Experienced bakers will attest that finding the right substitution for ingredients that are no longer available is a matter of trial, error and patience. Eleven seasons into the Netflix version of "GBBO" – our British cousins count the seasons that aren't on the service, meaning they're on Season, er, Series 14 – we've moved beyond wishing the producers could replicate the foundational equilibrium of Sue Perkins and Mel Giedroyc. Life goes on, and they've long since moved on.

Fielding has long served as the stronger partner in his co-hosting duos. Lucas' attempts to match Fielding's low-key levity shoved an eccentric twinge to each of their interactions, making his interplay with Fielding and the bakers both superfluous and weird. Whereas Hammond understands the assignment, bringing an easy, complementary pep that lifts Fielding's gentleness. She comprehends the win-win dynamic of a dual hosting model, especially when the other host is a professional comic. With the funny handled, Hammond only needs to bring the fun, which she does.  

From the moment she's introduced to the excited, anxious bakers, Hammond's smile and bright Birmingham lilt invite them to if not relax, at least remind them to have a good time. "GBBO" relies on the bakers' personalities to make each season rise, but if you've found yourself thinking recent seasons could use a little something, the new co-host reveals what's been missing: genuine zest.

She also reminds us why this show still needs co-hosts 13 years after its debut. Think about it – Leith and Hollywood have distinct personalities and enough experience to both host and judge these episodes and challenges. Doing both jobs would remove the mystique Hollywood has constructed among the "GBBO" bakers and future contestants. His inscrutable glares and theatrical pauses are the intangibles that make this show unique. 

When he takes a bite of cake this week and, with his eyes downcast says, "I don't like that," there's no way of knowing for sure that he isn't serious. He follows this by turning his gaze to the sweet's creator and adding, "I love it," which is both a relief and makes one feel silly for being taken in thusly after all these years.  

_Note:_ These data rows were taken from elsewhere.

/-- Settles O12: one lemma per check, in the order in which the port makes them. -/
theorem commandPortFaults : Obligations.CommandPortFaults := by
  intro s c hs p
  have hstep : step s = runFetched (fetchCommand c) p := step_of_head? hs
  rw [hstep]
  refine ⟨fun hp => runFetched_command_of_faulted (s := p) hp c, fun hp hb => runFetched_command_of_busy (s := p) hp hb c,
    fun hp hb hc => runFetched_command_of_illegal (s := p) hp hb hc, fun hp hb hc hi => ?_, fun hp hb hc hi => ?_,
    fun hp hb hc hn => ?_⟩
  · rw [fetchCommand_init hc]
    exact exec_init_of_inited (s := p) hp hb hi
  · obtain hc | hc := hc
    · rw [fetchCommand_receive hc]
      exact exec_receive_of_not_inited (s := p) _ _ hp hb hi
    · rw [fetchCommand_transmit hc]
      exact exec_transmit_of_not_inited (s := p) _ _ hp hb hi
  · rw [fetchCommand_marshal hc]
    exact exec_marshal_of_range (s := p) _ hp hb hn

end Sys2Proof.Machine
end

section
/-! PROOF. The micro-operations of the two engines, one equation per case (41_receive.md section 3, 42_transmit.md section 3). -/

namespace Sys2Proof.Machine

variable {s : State}

/-! ### The receive engine -/

/-- Settles O15: the latch, with the register bytes of `Regs4.toNat_get_ofBytes`. -/
theorem rxReqLatchesTheFrame : Obligations.RxReqLatchesTheFrame :=
  fun s => ⟨_, exec_rxReq s, Regs4.toNat_get_ofBytes s.rxmb.data, rfl, rfl, rfl⟩

theorem exec_rxLen (h8 : s.win.len.toNat ≤ 8) (hr : s.win.len.toNat ≤ s.rxRemaining.toNat) :
    exec .rxLen s = .next { s with rxLen := s.win.len, phase := Phase.rxCopy } := by
  have hlegal : ¬ 8#4 < mbRxLen s := by simpa [BitVec.lt_def, mbRxLen] using h8
  have hfits : ¬ s.rxRemaining < zextSize (mbRxLen s) := by simpa [BitVec.lt_def, mbRxLen] using hr
  exact (if_neg hlegal).trans (if_neg hfits)

theorem exec_rxLen_illegal (h8 : 8 < s.win.len.toNat) : exec .rxLen s = .next (raise .rxLengthIllegal s) :=
  if_pos (by simpa [BitVec.lt_def, mbRxLen] using h8)

theorem exec_rxLen_overrun (h8 : s.win.len.toNat ≤ 8) (hr : s.rxRemaining.toNat < s.win.len.toNat) :
    exec .rxLen s = .next (raise .rxLengthOverrun s) := by
  have hlegal : ¬ 8#4 < mbRxLen s := by simpa [BitVec.lt_def, mbRxLen] using h8
  exact (if_neg hlegal).trans (if_pos (by simpa [BitVec.lt_def, mbRxLen] using hr))

/-- Settles O16. -/
theorem rxLenTakesTheLength : Obligations.RxLenTakesTheLength := fun _ h8 hr => exec_rxLen h8 hr

/-- Settles O17. -/
theorem rxLenRejectsTheLength : Obligations.RxLenRejectsTheLength :=
  ⟨fun _ h8 => exec_rxLen_illegal h8, fun _ h8 hr => exec_rxLen_overrun h8 hr⟩

theorem exec_rxCopy_pos (hl : s.rxLen ≠ 0) : exec .rxCopy s =
    .next { s with mDst := s.rxDst, mOff := s.rxOffset, mN := s.rxLen, mK := 0, mPhase := MPhase.fetch } :=
  congrArg Host.Outcome.next (marshalStart_pos _ _ s hl)

theorem exec_rxCopy_zero (hp : s.phase = Phase.rxCopy) (hl : s.rxLen = 0) : exec .rxCopy s =
    .next { s with mDst := s.rxDst, mOff := s.rxOffset, mN := 0, mK := 0, mPhase := MPhase.idle,
                   phase := Phase.rxRearm } := by
  have hstart : marshalStart s.rxDst s.rxOffset s.rxLen s = { s with
      mDst := s.rxDst, mOff := s.rxOffset, mN := 0, mK := 0, mPhase := MPhase.idle, phase := Phase.rxRearm } := by
    rw [hl, marshalStart_zero, endRun]
    simpa [hp] using hl
  exact congrArg Host.Outcome.next hstart

/-- Settles O18: a run of some bytes starts, a run of none ends. -/
theorem rxCopyStartsTheRun : Obligations.RxCopyStartsTheRun := by
  intro s hp
  split_ifs with hl
  · exact exec_rxCopy_zero hp hl
  · exact exec_rxCopy_pos hl

/-- Settles O19. -/
theorem rxRearmReleasesTheMailbox : Obligations.RxRearmReleasesTheMailbox := fun _ => rfl

/-! ### The transmit engine -/

theorem exec_txDelay (s : State) : exec .txDelay s = .next { s with phase := Phase.txChunk } := rfl

/-- Settles O22. -/
theorem txDelayChangesOnlyThePhase : Obligations.TxDelayChangesOnlyThePhase := exec_txDelay

theorem descInRange_iff (d : TxDesc) (s : State) :
    descInRange d s = true ↔ ∀ i < d.count.toNat, (d.index + BitVec.ofNat 32 i).toNat < s.cap d.buf := by
  simp [descInRange]

theorem descInRange_eq_false {d : TxDesc}
    (h : ∃ i < d.count.toNat, s.cap d.buf ≤ (d.index + BitVec.ofNat 32 i).toNat) : descInRange d s = false := by
  obtain ⟨i, hi, hcap⟩ := h
  refine Bool.eq_false_iff.mpr fun hr => ?_
  have := (descInRange_iff d s).mp hr i hi
  omega

theorem descData_get_of_lt (d : TxDesc) (s : State) {i : Nat} (hi : i < d.count.toNat) (h8 : d.count.toNat ≤ 8) :
    (descData d s).get i = s.byteAt d.buf (d.index + BitVec.ofNat 32 i) := by
  rw [descData, Bytes8.get_ofFn _ (by omega), if_pos hi]

theorem descData_get_of_ge (d : TxDesc) (s : State) {i : Nat} (hi : d.count.toNat ≤ i) (h8 : i < 8) :
    (descData d s).get i = s.txmb.data.get i := by
  rw [descData, Bytes8.get_ofFn _ h8, if_neg (by omega)]

theorem submitThen_of_pending (d : TxDesc) (after : State → State) (hn : s.txmb.pending = true) :
    submitThen d after s = .next (raise .txSubmitWhilePending s) := by
  simp [submitThen, mbTxSubmit, hn, Except.map]

theorem submitThen_of_outOfRange {d : TxDesc} (after : State → State) (hn : s.txmb.pending = false)
    (h8 : d.count.toNat ≤ Config.frameMax) (hr : descInRange d s = false) :
    submitThen d after s = .next (raise .bufferRange s) := by
  have hnot : ¬ Config.frameMax < d.count.toNat := by omega
  simp [submitThen, mbTxSubmit, hn, hnot, hr, Except.map]

theorem submitThen_of_count {d : TxDesc} (after : State → State) (hn : s.txmb.pending = false)
    (h8 : Config.frameMax < d.count.toNat) : submitThen d after s = .fault (.mailboxRange d.count) :=
  if_pos (by simpa [hn] using h8)

theorem exec_txSubmit (hn : s.txmb.pending = false) (h8 : s.txChunk.toNat ≤ 8)
    (hr : ∀ i < s.txChunk.toNat, (s.txCursor + BitVec.ofNat 32 i).toNat < s.cap s.txSrc) :
    exec .txSubmit s = .next { s with txmb := submitted (chunkDesc s) s, phase := Phase.txAdvance } :=
  submitThen_ok _ hn h8 ((descInRange_iff (chunkDesc s) s).mpr hr)

theorem exec_mbTxSubmit {d : TxDesc} (hd : d.wf = true) (hn : s.txmb.pending = false)
    (hr : ∀ i < d.count.toNat, (d.index + BitVec.ofNat 32 i).toNat < s.cap d.buf) :
    exec (.mbTxSubmit d) s = .next { s with txmb := submitted d s } :=
  submitThen_ok _ hn (descCount_le_of_wf hd) ((descInRange_iff d s).mpr hr)

/-- Settles O24: the mailbox bytes are `descData` of the chunk's descriptor. -/
theorem txSubmitFillsTheMailbox : Obligations.TxSubmitFillsTheMailbox :=
  fun s hn h8 hr => ⟨_, exec_txSubmit hn h8 hr, fun _ hi => descData_get_of_lt (chunkDesc s) s hi h8,
    fun _ hi h => descData_get_of_ge (chunkDesc s) s hi h, rfl⟩

/-- Settles O33. -/
theorem submitPrimitiveFillsTheMailbox : Obligations.SubmitPrimitiveFillsTheMailbox :=
  fun d s hd hn hr => ⟨_, exec_mbTxSubmit hd hn hr, fun _ hi => descData_get_of_lt d s hi (descCount_le_of_wf hd),
    fun _ hi h => descData_get_of_ge d s hi h, rfl⟩

/-- Settles O25: both submits are `submitThen`, which tests the pending flag first. -/
theorem submitFaults : Obligations.SubmitFaults :=
  ⟨fun _ hn => submitThen_of_pending _ _ hn,
    fun s hn h8 hr => submitThen_of_outOfRange (d := chunkDesc s) _ hn h8 (descInRange_eq_false hr),
    fun _ _ hn => submitThen_of_pending _ _ hn,
    fun _ _ hn hd hr => submitThen_of_outOfRange _ hn (descCount_le_of_wf hd) (descInRange_eq_false hr)⟩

So — could "GBBO" operate without hosts? Sure. But think of Hammond and Fielding as the vanilla extract in the production mix. Leaving them out would result in a functionally sound cake that isn't quite where it needs to be. They boost the kindly spirits wafting around each triumph and defeat while allowing Hollywood and Leith to say less and still surprise us.

Such an energy refreshment is especially welcome at this stage in the "GBBO" lifespan, when it seems like the pros are running out of challenges that can stump the bakers, many of whose skills might offer the pros some competition. This is one of the few reality TV shows whose positive influence is noticeable; the challenges have gotten more difficult and obscure over the years, mostly to meet the skill level and creativity of the chosen bakers' skills.

Within the latest batch of bakers is a woman who forages for her ingredients, a man who brews his own beer and brings homegrown rhubarb into the tent with him, and a woman whose showstopper set up Leith to walk into a beaver joke that temporarily incapacitates everyone. Hammond picks it up later when the judges and hosts are behind closed doors and, importantly, knows when to let the gag go.

The return of "The Great British Baking Show" is a wonderful fall ritual even in "off" seasons. Hammond's addition, we're happy to say, might be the cherry that restores its showstopper status.

New episodes of "The Great British Baking Show" stream Fridays on Netflix.